Меня спросят: почему же молодежь моего круга мало полнила кадры
революционной интеллигенции? Она отчасти и шла в революцию, не шли — те, кто
в силу условий развития оставались социально неграмотными, или те, кто с
юности ставили задачи, казавшиеся несовместимыми с активной революционной
борьбой, так, например, я: будучи социально неграмотен до 1905 года, уже с
1897 года поволил собственную систему философии, поскольку мне ставились
препоны к элементарному чтению намеченных книг, поскольку нельзя было и
заикнуться о желанном писательстве в нашем доме, все силы ушли на одоление
быта, который я зарисовал в книге ‘На рубеже двух столетий’.
То же произошло с друзьями, мы, будучи в развитии, в образовании скорей
среди первых, чем средь последних, оставались долгое время в неведении
относительно причин нас истреблявшей заразы, из этого не вытекает, что мы
были хуже других, мы были — лучше многих из наших сверстников.
Но мы были ‘чудаки’, раздвоенные, надорванные: жизнью до ‘жизни’, пусть
читатель не думает, что я выставляю ‘чудака’ под диплом, — ‘чудак’ в моем
описании — лишь жертва борьбы с условиями жизни, это тот, кто не так
боролся, не с того конца боролся, индивидуально боролся, и от этого вышел
особенно деформированным.
Изображая себя ‘чудаком’, описывая непонятные для нашего времени
‘шалости’ (от ‘шалый’) моих сверстников, я прошу читательскую молодежь
понять: речь идет о действительности, не имеющей ничего общего с нашим
временем, о действительности нашего былого подполья, наградившего нас
печатью субъективизма и анархизма: в ряде жизненных выявлений.

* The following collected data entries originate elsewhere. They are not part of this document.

-- ==== Sys2Proof/Laws/Alu.lean ====
section
/-!
SUPPORT. Wrapping and the divide at any width, and the FWW ALU at width 16 (40_alu.md R120): each
operation of the machines, as the 16-bit arithmetic it is. The meanings call the ALU; later proofs
cite these lemmas instead of unfolding it.
-/

namespace Sys2Proof.Machine

/-- `wrap_w` as the remainder of the integers (00_scope.md R11). -/
theorem wrapAt_cast (w : Nat) (n : Int) : (wrapAt w n : Int) = n % 2 ^ w := by
  have h : ((2 ^ w : Nat) : Int) ≠ 0 := by positivity
  rw [wrapAt, Int.toNat_of_nonneg (Int.emod_nonneg n h)]
  push_cast
  rfl

theorem wrapAt_eq_toNat (w : Nat) (n : Int) : wrapAt w n = (n % 2 ^ w).toNat := by
  rw [← wrapAt_cast, Int.toNat_natCast]

theorem wrapAt_lt (w : Nat) (n : Int) : wrapAt w n < 2 ^ w := by
  have h := Int.emod_lt_of_pos n (show (0 : Int) < 2 ^ w by positivity)
  rw [← wrapAt_cast] at h
  exact_mod_cast h

theorem toSigned_of_unsigned (x : FWW) (h : x.unsigned = true) : toSigned x = x.value := by
  simp [toSigned, h]

/-- All that the divide of two words of any widths and modes can do (40_alu.md R106, R107, R111). -/
theorem aluFloorDivide_words (round : DivRound) (a b : FWW) :
    (toSigned b = 0 ∧ aluFloorDivide round (.word a) (.word b) = .error .divideByZero) ∨
      (toSigned b ≠ 0 ∧ aluFloorDivide round (.word a) (.word b) =
        .ok { bits := max a.bits b.bits,
              value := wrapAt (max a.bits b.bits) (roundedQuotient round (toSigned a) (toSigned b)),
              unsigned := a.unsigned || b.unsigned }) := by
  by_cases h : toSigned b = 0
  · exact .inl ⟨h, if_pos h⟩
  · exact .inr ⟨h, if_neg h⟩

theorem wrapAt_sixteen (n : Int) : BitVec.ofNat 16 (wrapAt 16 n) = BitVec.ofInt 16 n := by
  apply BitVec.eq_of_toNat_eq
  simp only [wrapAt, BitVec.toNat_ofNat, BitVec.toNat_ofInt]
  omega

/-- The signed view of a machine word is its two's-complement value (R103). -/
theorem signedView_eq (v : Word) : signedView v = v.toInt := by
  have hv := v.isLt
  have hbit : v.toNat.testBit 15 = decide (32768 ≤ v.toNat) := by
    rw [Nat.testBit_eq_decide_div_mod_eq]
    congr 1
    apply propext
    omega
  simp only [signedView, toSigned, signedWord, BitVec.toInt_eq_toNat_cond, Nat.reduceSub, hbit]
  split_ifs <;> simp_all <;> omega

/-- A machine word is negative exactly when its top bit is set (R103, R173). -/
theorem isSignedNegative_eq (v : Word) : isSignedNegative v = topBitSet v := by
  unfold isSignedNegative topBitSet
  rw [signedView_eq, ← BitVec.msb_eq_getLsbD_last, BitVec.msb_eq_toInt]

theorem isSignedNegative_eq_msb (v : Word) : isSignedNegative v = v.msb := by
  rw [isSignedNegative_eq, topBitSet, BitVec.msb_eq_getLsbD_last]

theorem wordIsZero_eq (v : Word) : wordIsZero v = decide (v = 0) := by
  simp only [wordIsZero, isZero, signedWord, Bool.beq_eq_decide_eq]
  congr 1
  apply propext
  constructor
  · intro h; exact BitVec.eq_of_toNat_eq h
  · rintro rfl; rfl

theorem toWord_aluAdd (x y : Word) : toWord (aluAdd (wordOperand x) (wordOperand y)) = x + y := by
  apply BitVec.eq_of_toNat_eq
  simp [toWord, aluAdd, storedValueOp, wordOperand, operandWord, resultShape, signedWord]

theorem toWord_aluSubtract (x y : Word) :
    toWord (aluSubtract (wordOperand x) (wordOperand y)) = x - y := by
  apply BitVec.eq_of_toNat_eq
  have hx := x.isLt
  have hy := y.isLt
  simp only [toWord, aluSubtract, storedValueOp, wordOperand, operandWord, resultShape, signedWord,
    wrapAt, BitVec.toNat_ofNat, BitVec.toNat_sub]
  simp only [Nat.max_self]
  omega

theorem toWord_aluMultiply (x y : Word) :
    toWord (aluMultiply (wordOperand x) (wordOperand y)) = x * y := by
  apply BitVec.eq_of_toNat_eq
  simp [toWord, aluMultiply, storedValueOp, wordOperand, operandWord, resultShape, signedWord]

/-- All that the divide of two machine words can do: DivideByZero exactly when the divisor holds 0
(R111). -/
theorem aluFloorDivide_cases (round : DivRound) (x y : Word) :
    (y = 0 ∧ aluFloorDivide round (wordOperand x) (wordOperand y) = .error .divideByZero) ∨
      (y ≠ 0 ∧ ∃ q, aluFloorDivide round (wordOperand x) (wordOperand y) = .ok q ∧
        toWord q = BitVec.ofInt 16 (roundedQuotient round x.toInt y.toInt)) := by
  have hy : toSigned (operandWord (resultShape (wordOperand x) (wordOperand y)) (wordOperand y))
      = y.toInt := signedView_eq y
  have hx : toSigned (operandWord (resultShape (wordOperand x) (wordOperand y)) (wordOperand x))
      = x.toInt := signedView_eq x
  by_cases h : y = 0
  · exact .inl ⟨h, by simp only [aluFloorDivide, hy]; simp [h]⟩
  · have hne : y.toInt ≠ 0 := fun h0 => h (BitVec.eq_of_toInt_eq (by simpa using h0))
    refine .inr ⟨h, _, by simp only [aluFloorDivide, hx, hy]; rw [if_neg hne], ?_⟩
    exact wrapAt_sixteen _

/-- The micro ALU primitive as 16-bit arithmetic (44_micro_sequencer.md R180). -/
theorem microAlu_eq (v1 v2 : Word) (complement double : Bool) :
    microAlu v1 v2 complement double =
      ((if complement then -v1 else v1) + v2) * (if double then 2 else 1) := by
  have h1 := v1.isLt
  have h2 := v2.isLt
  apply BitVec.eq_of_toNat_eq
  cases complement <;> cases double <;>
    simp [microAlu, toWord, aluAdd, storedValueOp, wordOperand, operandWord, resultShape,
      signedWord, inPlace, aluNegate, aluShiftLeft, Nat.shiftLeft_eq, Nat.mul_mod]

/-- ALU-2 adds (44_micro_sequencer.md R196). -/
theorem microAlu_plain (v1 v2 : Word) : microAlu v1 v2 false false = v1 + v2 := by
  rw [microAlu_eq]
  simp

end Sys2Proof.Machine
end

Я хочу, чтобы меня поняли: ‘чудак’ в условиях современности —
отрицательный тип, ‘чудак’ в условиях описываемой эпохи — инвалид,
заслуживающий уважительного внимания.
Странен для нашего времени образовательный стаж наиобразованнейших
людей моего времени, я рос в обстании профессоров, среди которых был ряд
имен европейской известности, с четырех лет я разбираюсь в гуле имен вокруг
меня: Дарвин, Геккель, Спенсер, Милль, Кант, Шопенгауэр, Вагнер, Вирхов,
Гельмгольц, Лагранж, Пуанкаре, Коперник и т. д. Не было одного имени —
Маркс. Всю юность видывал я экономиста Янжула, ребенком прислушивался к
словам Ковалевского, имена Милль, Спенсер, Дарвин слетали с их уст, имя
Маркса — нет, о Марксе, как позднее открылось, говаривал лишь Танеев (в
контексте с Фурье и Прудоном). Мой отец кроме тонкого знания математической
литературы был очень философски начитан, изучил Канта, Лейбница, Спинозу,
Лок-ка, Юма, Милля, Спенсера, Гегеля, все свободное время глотал он
трактаты, посвященные проблемам индивидуальной и социальной психологии:
читал Бена, Рише, Жане, Гербарта, Альфреда Фуллье, Тарда, Вундта, Гефдинга и
т. д., но никогда им не были произнесены имена: Маркс, Энгельс, позднее я
раз спросил его что-то о Марксе, он отозвался со сдержанным уважением, и —
переменил разговор: видимо, он не прочел и строчки Маркса. Отец
Кобылинского, образованнейший, талантливый, независимый педагог2, глубоко
страдал, когда его сын отдался чтению Маркса, либеральнейший Стороженко
козырял и именами, сочинения которых не читал, за двадцать лет частого
сидения перед ним я не слышал от него только имени Маркса. Молчание походило
б на заговор, если бы не факт: никто из меня обставших ученых европейской
известности не прочел, очевидно, ни Маркса, ни Энгельса.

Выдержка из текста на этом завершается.